YM: How does working with found materials help you explore the relationship between the human and non-human world, and how do these materials inspire the creation of new forms or beings in your sculptures?
AS: Working with found materials has been a way of recognizing the world: by touching, collecting, composing. I encounter objects and materials charged with stories and energies, and their shape and texture suggest images of known and unknown beings. When I see an old wooden boat with patina and lichen growing on it – I see a whale, and it’s calling for a sculpture, where human and nonhuman world meet. We are not separate; we constantly co-emerge and affect each other. When I combine materials, I’m trying to find where they can connect and transmute into something else, into new species, new presence.
YM: Co-existence is a strong theme in your artistic practice. Could you tell us more about how the idea of “more-than-human” ecologies
influences and shapes your work?
AS: Yesterday I was mixing soil, clay and grass for a sculpture, today I’ve been cleaning blue mussel shells for another sculpture. Those simple actions mean a lot to me, it feels like touching and interacting with other life forms. It’s nearly ritualistic, bringing forth thoughts about life and death, elements, creatures that coexist with me, or that existed long before I did, and are still around in a metamorphized form. It probably can be described as an “oceanic feeling” – a feeling of being one with the external world as a whole. I’m trying to carry this feeling through my work, and to create encounters with those other life forms, which are part of the same life force.

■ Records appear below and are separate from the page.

theorem writes2A_eq (lv : Levels) (f : Group2A) (s : State) : writes2A lv f s = withRt f.f (rtAfter2A lv f s) s := by
  have hprepared := rtPrepared_eq f.f Config.rtLen s
  rw [rtPrepared] at hprepared
  rw [writes2A, hprepared, writeSegment_withRt, writeSegment_withRt]
  rfl

/-- The RT buffer of a group 2B after its writes (R203). -/
def rtAfter2B (lv : Levels) (f : Group2B) (s : State) : TextBuffer :=
  (toggled f.f 32 s).writeSegment s.prog.rt s.thr.rtData (2 * f.addr.toNat) f.c0 f.c1 lv.d

theorem writes2B_eq (lv : Levels) (f : Group2B) (s : State) : writes2B lv f s = withRt f.f (rtAfter2B lv f s) s := by
  have hprepared := rtPrepared_eq f.f Config.efflen2B s
  rw [rtPrepared] at hprepared
  rw [writes2B, hprepared, writeSegment_withRt]
  rfl

@[simp] theorem withRt_buf_same (f : Bool) (b : TextBuffer) (s : State) : (withRt f b s).buf (.rt f) = b :=
  setBuf_buf_same _ _ _

/-- What a group 2A or 2B leaves below the INFO gate: the buffer `b` of the flag `f`, reported on change (R232). -/
def rtWritten (f : Bool) (b : TextBuffer) (s : State) : State :=
  addEvents (textEvent s.listen.rt 64 (s.buf (.rt f)) b (.rt f)) (withRt f b s)

theorem textGroup_withRt {f : Bool} {beB : Level} {s : State} (hgate : beB ≤ s.thr.rtInfo) {writes : State → State}
    {b : TextBuffer} (hwrites : writes s = withRt f b s) : textGroup (.rt f) beB writes s = rtWritten f b s := by
  have hlisten : (writes s).listen = s.listen := by rw [hwrites, withRt, setBuf_listen]
  rw [textGroup_of_le (id := .rt f) hgate writes hlisten, hwrites, withRt_buf_same]
  rfl

/-! ### The field decoders -/

theorem addEvents_addEvents (es es' : List Event) (s : State) :
    addEvents es' (addEvents es s) = addEvents (es ++ es') s := by
  simp [addEvents]

theorem group0A_eq (lv : Levels) (f : Group0A) (s : State) :
    group0A lv f s = addEvents
      (changeEvent s.listen.ta s.ta f.ta (.ta f.ta) ++ changeEvent s.listen.ms s.ms f.ms (.ms f.ms) ++
        afEvent s.listen.af (afMember s.afset f.af1) f.af1 ++
        afEvent s.listen.af (afMember s.afset f.af2 || f.af2 == f.af1) f.af2 ++
        textEvent s.listen.ps 8 s.ps (psAfter lv f.addr f.c0 f.c1 s) .ps)
      { s with
        ta := some f.ta, ms := some f.ms, afset := afSetAfter f.af2 (afSetAfter f.af1 s.afset)
        ps := psAfter lv f.addr f.c0 f.c1 s } := by
  rw [← afEvent_afSetAfter, ← addEvents_addEvents, ← addEvents_addEvents, ← addEvents_addEvents, ← addEvents_addEvents,
    group0A, psSegment_eq, afAdd_eq, afAdd_eq, msStep_eq, taStep_eq]
  rfl

theorem group0B_eq (lv : Levels) (f : Group0B) (s : State) :
    group0B lv f s = addEvents
      (changeEvent s.listen.ta s.ta f.ta (.ta f.ta) ++ changeEvent s.listen.ms s.ms f.ms (.ms f.ms) ++
        textEvent s.listen.ps 8 s.ps (psAfter lv f.addr f.c0 f.c1 s) .ps)
      { s with ta := some f.ta, ms := some f.ms, ps := psAfter lv f.addr f.c0 f.c1 s } := by
  rw [← addEvents_addEvents, ← addEvents_addEvents, group0B, psSegment_eq, msStep_eq, taStep_eq]
  rfl

/-- The country a group 1A with variant 0 resolves (R211). -/
def countryAfter (f : Group1A) (s : State) : Option CountryId := lookupCountry { s with ecc := some f.ecc }

theorem group1A_of_variant_zero {f : Group1A} (hvariant : f.variant = 0#3) (s : State) :
    group1A f s = addEvents
      (changeEvent s.listen.ecc s.ecc f.ecc (.ecc f.ecc) ++
        countryEvent s.listen.country s.country (countryAfter f s))
      { s with ecc := some f.ecc, country := countryAfter f s } := by
  rw [← addEvents_addEvents, group1A, if_pos hvariant, countryStep_eq, eccStep_eq]
  rfl

theorem group1A_of_variant_ne_zero {f : Group1A} (hvariant : f.variant ≠ 0#3) (s : State) : group1A f s = s :=
  if_neg hvariant

theorem group2A_of_le {lv : Levels} {s : State} (hgate : lv.b ≤ s.thr.rtInfo) (f : Group2A) :
    group2A lv f s = rtWritten f.f (rtAfter2A lv f s) s := textGroup_withRt hgate (writes2A_eq lv f s)

theorem group2A_of_lt {lv : Levels} {s : State} (hgate : s.thr.rtInfo < lv.b) (f : Group2A) : group2A lv f s = s :=
  textGroup_of_lt (id := .rt f.f) hgate _

theorem group2B_of_le {lv : Levels} {s : State} (hgate : lv.b ≤ s.thr.rtInfo) (f : Group2B) :
    group2B lv f s = rtWritten f.f (rtAfter2B lv f s) s := textGroup_withRt hgate (writes2B_eq lv f s)

theorem group2B_of_lt {lv : Levels} {s : State} (hgate : s.thr.rtInfo < lv.b) (f : Group2B) : group2B lv f s = s :=
  textGroup_of_lt (id := .rt f.f) hgate _

/-- All a group 2A or 2B can do to a state, for rules that do not look into the buffer. -/
def RtIntake (s t : State) : Prop := t = s ∨ ∃ f b, t = rtWritten f b s

theorem rtIntake_group2A (lv : Levels) (f : Group2A) (s : State) : RtIntake s (group2A lv f s) := by
  by_cases hgate : s.thr.rtInfo < lv.b
  · exact .inl (group2A_of_lt hgate f)
  · exact .inr ⟨_, _, group2A_of_le (BitVec.not_lt.1 hgate) f⟩

theorem rtIntake_group2B (lv : Levels) (f : Group2B) (s : State) : RtIntake s (group2B lv f s) := by
  by_cases hgate : s.thr.rtInfo < lv.b
  · exact .inl (group2B_of_lt hgate f)
  · exact .inr ⟨_, _, group2B_of_le (BitVec.not_lt.1 hgate) f⟩

theorem group4A_of_valid {f : Group4A} (hvalid : clockFieldsValid f = true) (s : State) :
    group4A f s = addEvents (if s.listen.ct = true then [.ct (snapshot f)] else [])
      { s with ct := some (snapshot f) } := by
  rw [group4A, if_pos hvalid]
  rfl

end Sys2Proof.Claims

/-!
PROOFS. The results of the recognised groups (41_field_decoders, 43_af_decoder, 44_clock_time) and the events of the
others: each statement is read off the one equation of its instruction.
-/

namespace Sys2Proof.Claims

open Sys2Proof.Machine

/-- Settles O25: the 25 instructions are the common part alone. -/
theorem commonEventsInOrder : Obligations.CommonEventsInOrder := by
  intro lv h r s i hlive hi
  refine ⟨commonPart h s.begin, (exec_of_mem_commonOnly hi s).trans (decodeWith_live h id hlive), ?_⟩
  rw [commonPart_begin_eq]

/-! ### Groups 0A and 0B -/

theorem exec_g0A_of_live {s : State} (hlive : s.life = .live) (lv : Levels) (h : Head) (f : Group0A) :
    exec (.g0A lv h f) s = .next { s with
      pi := some h.pi, tp := some h.tp, pty := some h.pty, ta := some f.ta, ms := some f.ms
      afset := afSetAfter f.af2 (afSetAfter f.af1 s.afset), ps := psAfter lv f.addr f.c0 f.c1 s
      out := { ok := true, value := .nothing, events := commonEvents h s ++
        (changeEvent s.listen.ta s.ta f.ta (.ta f.ta) ++ changeEvent s.listen.ms s.ms f.ms (.ms f.ms) ++
          afEvent s.listen.af (afMember s.afset f.af1) f.af1 ++
          afEvent s.listen.af (afMember s.afset f.af2 || f.af2 == f.af1) f.af2 ++
          textEvent s.listen.ps 8 s.ps (psAfter lv f.addr f.c0 f.c1 s) .ps) } } := by
  rw [exec, execG0A, decodeWith_live h _ hlive, group0A_eq, commonPart_begin_eq]
  rfl

theorem exec_g0B_of_live {s : State} (hlive : s.life = .live) (lv : Levels) (h : Head) (f : Group0B) :
    exec (.g0B lv h f) s = .next { s with
      pi := some h.pi, tp := some h.tp, pty := some h.pty, ta := some f.ta, ms := some f.ms
      ps := psAfter lv f.addr f.c0 f.c1 s
      out := { ok := true, value := .nothing, events := commonEvents h s ++
        (changeEvent s.listen.ta s.ta f.ta (.ta f.ta) ++ changeEvent s.listen.ms s.ms f.ms (.ms f.ms) ++
          textEvent s.listen.ps 8 s.ps (psAfter lv f.addr f.c0 f.c1 s) .ps) } } := by
  rw [exec, execG0B, decodeWith_live h _ hlive, group0B_eq, commonPart_begin_eq]
  rfl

YM: Collaboration with researchers and professionals from other fields is an important part of your process. Can you share a specific project where this interdisciplinary approach added a new dimension to your work?
AS: The sound-sculpture installation, Dialects of the Deep, is a good example of such a collaboration, where expertise from different fields merges to create a complex multi-layered work. I worked with the sound artist John Andrew Wilhite and marine biologist Dr. Rebekah Oomen. Oomen has been researching cod behaviour for about 15 years, and with Wilhite, they made unique recordings of sounds of cod fish mating rituals, pushing boundaries of the current state of knowledge. I created monumental sculptures from old boats and net floats, evoking images of fish bodies and eggs. The sound piece is played directly through the boat sculptures, causing their wood to vibrate. The sound of each sculpture is unique, as the boats have distinct resonant frequencies. This creates a powerful presence of three individuals, three aquatic beings with their own dialects. Visual, sound, and research elements amplify each other, building an immersive experience.